In other words, honest self-reflection and rational consideration of one's own life is achieved only through reflection in the form of receiving feedback information from other people, by reflecting in their eyes and linguistic reactions, because only through them it is possible to correct wrong and reinforce justified beliefs about yourself. The rationality of self-reflection consists of coactivity of all mental processes, of inner coherence and achieving harmony with yourself, but since emotional and volitional acts interfere with what other persons experience and do, the inner harmony cannot be achieved without harmonic interpersonal communication and proper social coordination. Perfecting hermeneutic competencies is in the function of improving communication and coordination with others, and thereby with oneself. Rationality of rich hermeneutic experience consists of precisely enabling deeper understanding of other's experiences, which also results in better communication with one's own person. Therefore, rationality of hermeneutics is communicative rationality, which comprises the capacity for unforced resolution of inner and outer conflicts.

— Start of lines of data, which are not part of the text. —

-- ==== Sys2Proof/Syntax.lean ====
section
/-! DEFINITION. The commands of the block, one constructor per row of the table of operations and events,
and the plain types their operands have. A command of a tile's sequencer or engine names the tile
alone: its fields are read from the instruction store or from the operation queue of that tile. -/

namespace Sys2Proof

/-- The path by which a register access or a mailbox command reaches the device (R8, R422). -/
inductive Path where
  | pcie | smbus | stag | window | debugger
  deriving DecidableEq, Repr

/-- What an error-correcting code finds on one read (R103, R230, R249). -/
inductive Ecc where
  | clean | corrected | uncorrectable
  deriving DecidableEq, Repr

/-- What the code of tile memory, or of a Commons slice, finds when a client reads (R233, R249): the byte address of the word. -/
inductive WordErr where
  | none | corrected (a : Nat) | uncorrectable (a : Nat)
  deriving DecidableEq, Repr

/-- How an access that a home makes by itself ends (R104, R106): well, on an uncorrectable unit or a poisoned response, or, in far
memory, unanswered. -/
inductive MemErr where
  | good | bad | timeout
  deriving DecidableEq, Repr

/-- What the codes of the instruction store and of the register files find when an instruction is
fetched and reads its registers (R200): registers 0 to 31 are s0 to s31 and 32 to 47 are a0 to a15. -/
inductive CoreErr where
  | none | corrected | storeTwoBit | regOneBit (n : BitVec 6) | regTwoBit (n : BitVec 6)
  deriving DecidableEq, Repr

/-- What the code of the vector file finds when an operation reads its registers (R198). -/
inductive LaneErr where
  | none | oneBit (reg : BitVec 5) (lane : BitVec 6) | twoBit (reg : BitVec 5) (lane : BitVec 6)
  deriving DecidableEq, Repr

/-- What the code of an accumulator bank finds when an operation reads its positions (R175). -/
inductive BankErr where
  | none | oneBit (pos : BitVec 10) | twoBit (pos : BitVec 10)
  deriving DecidableEq, Repr

/-- An arithmetic fault of one data cell: it adds `delta` units more than it should to output (i, j) (R174). -/
structure CellFault where
  i : BitVec 5
  j : BitVec 5
  delta : Int
  deriving DecidableEq, Repr

/-- An arithmetic fault of one adder or comparator of a collective node: element and added units (R383). -/
structure NodeFault where
  elem : Nat
  delta : Int
  deriving DecidableEq, Repr

/-- Who asked for an access at a home: a tile's operation (with its generation, R443), or the host. -/
inductive Requester where
  | tile (o : DevOrd) (t : TileId) (gen : Byte) (seq : W16)
  | host (tag : Nat)
  | engine (plan : W16)
  deriving DecidableEq, Repr
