/-- What the device, or one of its units, sends: the reply to a read, a message of a mesh, a packet, a signal. The model
appends each to `State.out`, in order. -/
inductive Output where
  /-- Data of a register read, zero-extended (R6, R9). -/
  | readData (path : Path) (off : Nat) (v : W64)
  /-- An error report on its way to the STAG; `urgent` travels on C0 (R254, R431). -/
  | report (r : Report) (urgent : Bool)
  /-- A read of job memory leaves the tile and, with what its gateway slice computes, goes on to its home (R40, R82, R244). -/
  | jobRead (t : TileId) (gen : Byte) (seq : W16) (a : W64) (len : Nat) (h : HomeRef)
  /-- A write of job memory leaves the tile, with the 64-byte units that are uncorrectable (R82, R233, R244). -/
  | jobWrite (t : TileId) (gen : Byte) (seq : W16) (a : W64) (data : List Byte) (bad : List Nat) (h : HomeRef)
  /-- An atomic leaves the NET port (R82, R220, R246). -/
  | atomic (t : TileId) (gen : Byte) (seq : W16) (a : W64) (aop : BitVec 4) (wide : Bool) (x expect : W64) (h : HomeRef)
  /-- An access to a far frame on the other half's ports goes from its home slice to the relaying one (R98). -/
  | relay (home via : Nat) (a len : Nat) (write : Bool)
  /-- A remote write to another tile of the device, at the physical place that the map gives that tile (R252), with its 64-byte units that
  are uncorrectable and its counter (R237). -/
  | remoteWrite (src : TileId) (gen : Byte) (seq : W16) (dst : TileId) (place : W16) (a : BitVec 21) (data : List Byte)
      (bad : List Nat) (ctr : Option (BitVec 5))
  /-- The acknowledgement, or the error response, of a write (R45, R236, R237). -/
  | writeAck (t : TileId) (gen : Byte) (seq : W16) (err : Bool)
  /-- A channel message leaves the tile (R281, R283). -/
  | message (dst : EndpointId) (m : MsgIn)
  /-- Units of credit return to a send endpoint (R280, R281). -/
  | credit (dst : EndpointId) (units : Nat) (epoch : BitVec 4)
  /-- A stalled-send probe to the tile of an endpoint (R285). -/
  | probe (dst : EndpointId) (p : Probe)
  /-- A sum record to the partner tile (R173). -/
  | dupRecord (dst : TileId) (r : BitVec 256)
  /-- Barrier arrival, departure; flag update, broadcast; end-of-step report (R268 to R270). -/
  | barArrive (t : TileId) (b : BitVec 4)
  | barDepart (t : TileId) (b : BitVec 4)
  | flagSet (u : FlagUpdate)
  | flagCast (f : BitVec 6) (v : Bool) (era : Nat)
  | tileReport (t : TileId) (dirty : Bool)
  /-- A message block is acknowledged to its sender, or refused (R284, R324). -/
  | messageAck (dst : EndpointId) (gen : Byte) (seq : W32) (err : Bool)
  /-- A block leaves a router for a side of the next one, or reaches its destination endpoint; a sync message leaves a seam queue, to the
  East root when `east` (R253, R259). -/
  | meshHop (px py : Nat) (side : Side) (b : MeshBlock)
  | meshAt (dst : W16) (b : MeshBlock)
  | syncAcross (east : Bool) (cls : BitVec 2) (msg : Byte)
  /-- A block takes effect at its destination, once (R262). -/
  | accepted (b : MeshBlock)
  /-- Acknowledgement or NAK of a mesh block, its re-send, a broadcast asked for again by an endpoint, a sync message repeated, and the
  error response to the owner of a block whose path has failed (R262 to R265). -/
  | meshAck (b : MeshBlock) (ok : Bool)
  | meshResend (b : MeshBlock)
  | bcastAgain (at_ : W16) (b : MeshBlock)
  | syncRepeat (src dst : W16) (cls : BitVec 2) (msg : Byte)
  | pathFault (b : MeshBlock) (owner : Option Owner)
  /-- Replies of a home: data of a read, with its uncorrectable units; the acknowledgement of a write; an atomic's old value;
  an error response (R36, R52, R82). -/
  | homeData (req : Requester) (a : Nat) (data : List Byte)
  | homeAck (req : Requester) (a : Nat) (len : Nat)
  | homeOld (req : Requester) (old : W64)
  | homeErr (req : Requester) (a : Nat)
  /-- A BAR2 read's data (R64); an access through BAR2 carried to its home on another device (R405). -/
  | bar2Data (off : Nat) (data : List Byte)
  | bar2Read (a : Nat) (len : Nat)
  | bar2Write (a : Nat) (data : List Byte)
  /-- A completion entry written to host memory, an MSI-X message, bytes written to host memory (R410, R417, R418, R420). -/
  | cqWrite (a : Nat) (entry : List Byte)
  | msix (v : Nat) (a : Nat) (data : W32)
  | hostWrite (a : Nat) (data : List Byte)
  /-- The queue's command starts (R411). -/
  | cmdStart (q : BitVec 4) (words : List W64)
  /-- A herd member takes a latency tolerance (R419). -/
  | tolerance (pos : Nat) (us : W32)
  /-- A device's portion; its confirmation of a send endpoint to the receiving device; its vote; the lead's decision
  (R298, R309). -/
  | weavePortion (o : Nat) (bytes : List Byte)
  | weaveConfirm (o : Nat) (c : Confirm)
  /-- The receiving device's answer for a send endpoint of device `o`: 0, or the code that refuses (R298). -/
  | weaveAnswer (o : Nat) (who : EndpointId) (code : Byte)
  | weaveVote (v : WeaveVote)
  | weaveResult (r : Option WeaveRefusal)
  /-- A vote-traffic packet of R388: TYPE, the device it goes to (none: every device of the job), the step, the code. -/
  | ctrl (typ : Byte) (dst : Option Nat) (step : W64) (code : Byte)
  /-- A DONE that carries START for the step that follows (R389, R398). -/
  | doneStart (step : W64) (code : Byte)
  /-- A MIRROR packet: the device, the code, the count (R395). -/
  | mirrorCtl (dst : Nat) (code : Byte) (count : Nat)
  /-- A mirror packet of TYPE 0x84 (R395). -/
  | mirrorData (dst : Nat) (serial : W16) (lpn sub chunk : Nat) (data : List Byte)
  /-- The lead asks the primary for what a command of its host wants: the steps of a run-steps command, a commit-control action
  (R408). -/
  | runWindow (first last : Nat)
  | ctrlAsk (action : Nat)
  /-- A piece of a collective, its digest, a result digest; an engine's read and write of job memory at another device
  (R373, R386). -/
  | piece (dst : Nat) (plan run level : Nat) (data : List Byte)
  | digest (dst : Nat) (plan run level : Nat) (digest : List Byte)
  | resultDigest (dst : Nat) (plan run : Nat) (digest : List Byte)
  | engineRead (plan : Nat) (a len : Nat)
  | engineWrite (plan : Nat) (a : Nat) (data : List Byte)
  /-- The answer to the standby's query: the last DECIDE held (R392). -/
  | queryAnswer (dst : Nat) (a : QueryAnswer)
  /-- A notice, to the recipients of its TYPE, and to the fabric manager when FLT_FM_COORD names one (R437). -/
  | notice (typ : Byte) (n : Notice) (manager : Bool)
  /-- A codeword leaves on a port (R340, R341): its header, its ten units, and the symbols of each active lane. A replay from a block. -/
  | codeword (p : Nat) (hdr : BitVec 20) (units : List (List Byte)) (lanes : List (Nat × List Nat))
  | linkReplay (p : Nat) (from_ : Nat)
  /-- The training words that a port sends from now on, by lane (R362). -/
  | training (p : Nat) (words : List (BitVec 128))
  /-- A packet of this device goes over the bulk mesh to a link-block port, toward the output (R323); a packet that arrived on one
  half's port goes over the bulk mesh to the other half's link block (R357). -/
  | toLink (place : W16) (out : Nat) (pkt : Packet)
  | acrossSeam (from_ : Nat) (out : Nat) (pkt : Packet)
  /-- A packet for this device leaves its input, and is handed to its target; a fabric error response to the source of a packet; a
  congestion echo (R350, R354, R360, R370). -/
  | deliver (pkt : Packet)
  | handed (pkt : Packet)
  | fabricErr (dst : W32) (pkt : Packet)
  | cne (dst : W32) (about : W32)
  /-- IDENT, CREDIT_INIT and LSA packets on a port (R351, R361, R364). -/
  | ident (p : Nat) (content : BitVec 256)
  | creditInit (p : Nat) (rooms : List Nat)
  | lsa (p : Nat) (l : Lsa)
  /-- An access through the member window goes to a member (R409). -/
  | memberAccess (pos : Nat) (off : Nat) (size : Nat) (wr : Option W64)
  /-- Data or refusal of an SMBus transaction (R423); SMB_DAT is released (R541). -/
  | smbData (data : List Byte)
  | smbNak
  | smbRelease
  /-- A test instruction's register (R544): its code, 32 bits of data. -/
  | tapData (i : TapInstr) (data : W32)
  /-- The test engine's march over an array (R493). -/
  | march (px py : Nat)
  /-- The host port leaves L0 (R537) or begins training (R461). -/
  | hostLink (up : Bool)
  deriving DecidableEq, Repr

When we interpret other's experiences and actions, then we engage in an equal dialogue with their participants, in the sense that we, in our thoughts or in direct communication with them, acknowledge that they adopted a rational position in the given events and that they knew what they were doing, the same as they to us, tacitly or explicitly, trust that we can understand them in a competent manner. In this context, understanding always includes mutual acceptance and approval, which is obvious in an active dialogue, but it is implicitly present in what we can call a hermeneutic dialogue between an interpreter and the interpreted. If we bear in mind the cases of successful active dialogue, then we possess the reasons to assert that mutual understanding implies calling upon the freedom of the other, that is, mutual liberating and encouraging one to be a person, i.e. to rise above the objective state of things. Thereby, the effect of such liberation is much greater than a panful struggle to gain one's freedom, through unilateral imposition of one's own individual attitude, which implies that, besides rational life, unforced emancipation is also a matter of dialogical action and hermeneutic togetherness.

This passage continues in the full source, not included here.